The leftist candidate stands out as one of the many orphans left by the long history of political violence in Colombia. Two others were with him on the platform in Pasto. “Let the winds of the south blow fiercely,” called out another Senator, María José Pizarro. She’s the daughter of Carlos Pizarro, the chief of the M-19 guerrillas who signed the peace and was murdered a month and a half after he laid down his weapons, when he was a candidate for President in the bloody campaign of 1990.
The other one was former Interior Minister Juan Fernando Cristo, of liberal origin, the first of the partners of the so-called Alliance for Life. The other, the doctor and former member of Congress, Jorge Cristo, was murdered by ELN guerrillas in 1996. “We didn’t discredit the threats or the alerts in terms of security,” emphasized Pizarro, who heads Cepeda’s debate team. “We had some systems to look out for ourselves. We weren’t persecuted for no reason. We went into exile, they killed our families . . . we took care of ourselves, but we’re not going to let them paralyze us with fear,” she insisted.
Cepeda himself has equipped his team for a wave, which will get bigger as he advances and gets stronger. After Historic Pact Party won the popular consultation authoritatiively in October, and after gaining the largest caucus in the legislative elections in March, he’s been ahead in the polls by quite a bit. He leads by more than 40% with people intending to vote, although he’s still far from the 50% plus 1 that he needs in order to win in the first round.
“We’ve undertaken this last phase by constructing the Alliance for Life, which has already put together sectors of nearly the whole political spectrum,” Cepeda told EL PAÍS, referring to the broadest electoral coalition that includes the Green Alliance Party, On the March Party, and dissidents from the traditional Liberal Party, in addition to social movements. “The strategy is to keep expanding that wave. We are convinced that we can win in the first round.,” he insists.
“We’re exercising a lot of capillary action in the country,” agrees Senator Pizarro. “It’s not only in the public plazas, which are getting filled, of course; we also have presence on social networks and media in a very organic manner, and of course the work in the street, we’re very strong there,” she details. “All the leaders of Historic Pact have to get themselves out in the country in the few days that are left before the election. We’re going to break our backs to win in the first round,” stressed the debate chief. “The public plaza has worked, but it has a limit; it wears you out,” explains another source close to the campaign who preferred not to be mentioned. “You have to reach the urban middle class, the undecided, who are basically the people in the center,” and warning that that’s difficult.

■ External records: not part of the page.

/-- R114, and R124, which the spec marks as its own inference ("derived: from rule R114"): every channel 3 byte is the same
before and after every command, whether it succeeds or fails. -/
def Obligations.AlphaBytesNeverChange : Prop :=
  ∀ (i : Instr) (s t : State) (p : Nat), exec i s = .next t → t.pix.get (4 * p + 3) = s.pix.get (4 * p + 3)

/-- R56: bits 7:1 of every PIX byte are preserved by every command, and so is whether the byte is defined. -/
def Obligations.UpperBitsArePreserved : Prop :=
  ∀ (i : Instr) (s t : State) (a : Nat), exec i s = .next t →
    (t.pix.get a).map (fun v : Byte => v >>> 1) = (s.pix.get a).map (fun v : Byte => v >>> 1)

/-! ### The whole machine: what every step keeps (10_state.md) -/

/-- R59, and R39 and R26, which the spec marks as its own inferences ("derived: …"): every step keeps the invariant: valid
parameters, STATUS one of its nine values, DPOS 0 in IDLE and ERROR, CMD 0 in IDLE, both memories in canonical form and inside
their ranges. -/
def Obligations.StepKeepsTheInvariant : Prop :=
  ∀ s t : State, Inv s → step s = .next t → Inv t

/-- R38, R39: the reset state has the invariant, for all valid parameters and whatever is scheduled. -/
def Obligations.ResetSatisfiesTheInvariant : Prop :=
  ∀ (c : Config) (turns : List Turn), c.Valid → Inv { State.resetOf c with turns := turns }

/-- R26 and R39, which the spec marks as its own inferences ("derived: …"): in every reachable state, for all valid parameters
and every schedule of engine turns, host transactions and resets, STATUS has one of its nine values and the whole invariant
holds. -/
def Obligations.ReachableStatesSatisfyTheInvariant : Prop :=
  ∀ s : State, Reachable s → Inv s ∧ s.status ∈
    [0x00000000#32, 0x00000001#32, 0x00000002#32, 0x00000027#32, 0x00000047#32, 0x00000067#32, 0x0000000B#32,
      0x0000000F#32, 0x00000013#32]

/-- R39, last clauses, which the spec marks as its own inference ("derived: …"): `DPOS = 8 * MSGLEN` after ENCODE and `MSGLEN
= DPOS div 8` after DECODE stay true until the host next writes MSGLEN. -/
def Obligations.ResultStaysTiedUntilMsglenIsWritten : Prop :=
  ∀ s t : State, s.cfg.Valid → ResultTied s → step s = .next t →
    (∀ v rest, s.turns ≠ .host (.wr 3 v) :: rest) → ResultTied t

/-- No step changes the parameters (R9, R10: they belong to the implementation). That they stand in State is the model's form
(log 1). -/
def Obligations.StepKeepsTheParameters : Prop :=
  ∀ s t : State, step s = .next t → t.cfg = s.cfg

/-- R23: the only transitions of STATE: to IDLE by reset, from IDLE, DONE or ERROR to BUSY by a command issue, from BUSY to
DONE or ERROR by the engine's performance of the latched command. When the engine gets to move is the model's schedule
(log 2). -/
def Obligations.StateTransitions : Prop :=
  ∀ s t : State, step s = .next t → t.runState ≠ s.runState →
    (t.runState = .idle ∧ ∃ rest, s.turns = .reset :: rest) ∨
    (s.runState ≠ .busy ∧ t.runState = .busy ∧ ∃ w rest, s.turns = .host (.wr 0 w) :: rest) ∨
    (EnginePerforms s t ∧ (t.runState = .done ∨ t.runState = .error))

/-- R33: no step makes a defined byte undefined except reset. -/
def Obligations.DefinedBytesStayDefined : Prop :=
  ∀ (s t : State) (a : Nat), step s = .next t → (∀ rest, s.turns ≠ .reset :: rest) →
    ((s.pix.get a).isSome = true → (t.pix.get a).isSome = true) ∧
    ((s.msg.get a).isSome = true → (t.msg.get a).isSome = true)

/-- R20, R21, R27, R28, R29: who writes which register: CMD and PIXCNT change only by the host's write (or reset), MSGLEN by the
host's write or the engine's DECODE that succeeds, DPOS and STATUS by the engine as it ends a command (R165, R166), STATUS also
by the issue (R88). When the engine gets to move is the model's schedule (log 2). -/
def Obligations.RegistersHaveTheirOwnWriters : Prop :=
  ∀ s t : State, step s = .next t → (∀ rest, s.turns ≠ .reset :: rest) →
    (t.cmd = s.cmd ∨ ∃ w rest, s.turns = .host (.wr 0 w) :: rest ∧ t.cmd = w) ∧
    (t.pixcnt = s.pixcnt ∨ ∃ v rest, s.turns = .host (.wr 2 v) :: rest ∧ t.pixcnt = v) ∧
    (t.msglen = s.msglen ∨ (∃ v rest, s.turns = .host (.wr 3 v) :: rest ∧ t.msglen = v) ∨
      (EnginePerforms s t ∧ decodeCmd s.cmd = .ok .decode ∧ t.runState = .done)) ∧
    (t.dpos = s.dpos ∨ (EnginePerforms s t ∧ (t.runState = .done ∨ t.runState = .error))) ∧
    (t.status = s.status ∨ (EnginePerforms s t ∧ (t.runState = .done ∨ t.runState = .error)) ∨
      ∃ w rest, s.turns = .host (.wr 0 w) :: rest ∧ t.status = 0x00000001#32)

/-! ### The calls `Encode(px, m)` and `Decode(px)` (30_encoding.md R89) -/

/-- R89, `Encode(px, m)`, its writes made in any order `ws`, from any state that is not BUSY, for valid parameters. It gives
`pixels'` when the message fits: `px` with the frame's bits in bit 0 of the payload channel bytes. Otherwise it ends with the
failure named by STATUS.ERR, and PIX still holds `px`. With a buffer or a message beyond the memories, or while BUSY, the call is
refused (R200, R203). That nothing but the call's own transactions and the engine's step at its `POLL` falls inside it is the
model's choice (log 2, log 15). -/
def Obligations.EncodeCallGivesPixelsOrTheFailure : Prop :=
  ∀ (s : State) (px m : List Byte) (n : Nat) (ws : List Transaction), s.cfg.Valid → px.length = 4 * n →
    ws.Perm (encodeWrites px m) →
    (s.runState ≠ .busy → n ≤ s.cfg.pixMax → m.length ≤ s.cfg.msgMax →
      (1 ≤ n → 1 ≤ m.length → 8 * m.length + 16 ≤ 3 * n →
        ∃ t px', encodeCallBy ws n s = .next ⟨t, .pixels px'⟩ ∧ px'.length = px.length ∧
          (∀ i b, (frame m)[i]? = some b → ∃ old, px[addrOf i]? = some old ∧
            px'[addrOf i]? = some ((old &&& 0xFE#8) ||| (if b = true then 1#8 else 0#8))) ∧
          (∀ a, (∀ i < 8 * m.length + 16, a ≠ addrOf i) → px'[a]? = px[a]?)) ∧
      (n = 0 ∨ m.length = 0 →
        ∃ t, encodeCallBy ws n s = .next ⟨t, .failed (.emptyInput (decide (n = 0)) (decide (m.length = 0)))⟩ ∧
          ∀ a < px.length, t.pix.get a = px[a]?) ∧
      (1 ≤ n → 1 ≤ m.length → 3 * n < 8 * m.length + 16 →
        ∃ t, encodeCallBy ws n s = .next ⟨t, .failed .capacityExceeded⟩ ∧ ∀ a < px.length, t.pix.get a = px[a]?)) ∧
    (s.runState = .busy ∨ s.cfg.pixMax < n ∨ s.cfg.msgMax < m.length → ∃ r, encodeCallBy ws n s = .refused r)

/-- R89, `Decode(px)`, its writes made in any order `ws`, from any state that is not BUSY, for valid parameters. With the first
delimiter of the buffer's LSB stream at `k` it gives the `k div 8` whole bytes before it, and with none, or when STRICT_K8 is 1
and `k` is no multiple of 8, it ends with NoHiddenMessage. With a buffer beyond PIX, or while BUSY, the call is refused (R200,
R203). What falls inside the call is the model's choice, as for Encode (log 2, log 15). -/
def Obligations.DecodeCallGivesTheMessageOrTheFailure : Prop :=
  ∀ (s : State) (px : List Byte) (n : Nat) (S : List Bool) (ws : List Transaction), s.cfg.Valid → px.length = 4 * n →
    S.length = 3 * n → (∀ i < 3 * n, S[i]? = px[addrOf i]?.map fun v => v.getLsbD 0) → ws.Perm (decodeWrites px) →
    (s.runState ≠ .busy → n ≤ s.cfg.pixMax →
      (∀ k, FirstDelimAt S k → ¬ (s.cfg.strictK8 = true ∧ k % 8 ≠ 0) →
        ∃ t, decodeCallBy ws s = .next ⟨t, .message (fromBits (S.take k))⟩) ∧
      (∀ k, FirstDelimAt S k → s.cfg.strictK8 = true → k % 8 ≠ 0 →
        ∃ t, decodeCallBy ws s = .next ⟨t, .failed .noHiddenMessage⟩) ∧
      ((∀ j, ¬ DelimAt S j) → ∃ t, decodeCallBy ws s = .next ⟨t, .failed .noHiddenMessage⟩)) ∧
    (s.runState = .busy ∨ s.cfg.pixMax < n → ∃ r, decodeCallBy ws s = .refused r)

/-- The source's round trip as calls (R89, R151, the latter marked by the spec as its own inference): when `Encode(px, m)` gave
`pixels'`, then `Decode(pixels')`, in any state of such a block that is not BUSY, gives `m` if and only if the delimiter does not
occur inside the message's own bits, and so does a Decode in place, which does not write the buffer again. What falls inside a
call is the model's choice (log 2, log 15). -/
def Obligations.DecodeCallUndoesEncodeCall : Prop :=
  ∀ (s t : State) (px m px' : List Byte) (n : Nat), s.cfg.Valid → px.length = 4 * n →
    encodeCall px m s = .next ⟨t, .pixels px'⟩ →
    (∀ u : State, u.cfg = s.cfg → u.runState ≠ .busy →
      ((∃ v, decodeCall px' u = .next ⟨v, .message m⟩) ↔ ∀ j, ¬ DelimAt (toBits m) j)) ∧
    ((∃ v, decodeCallInPlace n t = .next ⟨v, .message m⟩) ↔ ∀ j, ¬ DelimAt (toBits m) j)
end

The campaign has been thought to be moving to consolidate a base of support, as expressed in the social movements. “That’s why our preference has to do with presence out in the countryside and also in public demonstrations,” corroborated Representative Gabriel Becerra, another figure who usually is with Cepeda on the platforms. “We have a footprint out in the countryside; we’ve been able to build strong support in the Pacific area, in the Caribbean, and in Bogotá itself,” he points out. The trips are meant to reinforce his presence where he’s strong, or to counteract the hegemony of the right in places like Antioquia or Santander. The Alliance for Life accelerates those moves so as not to lose momentum.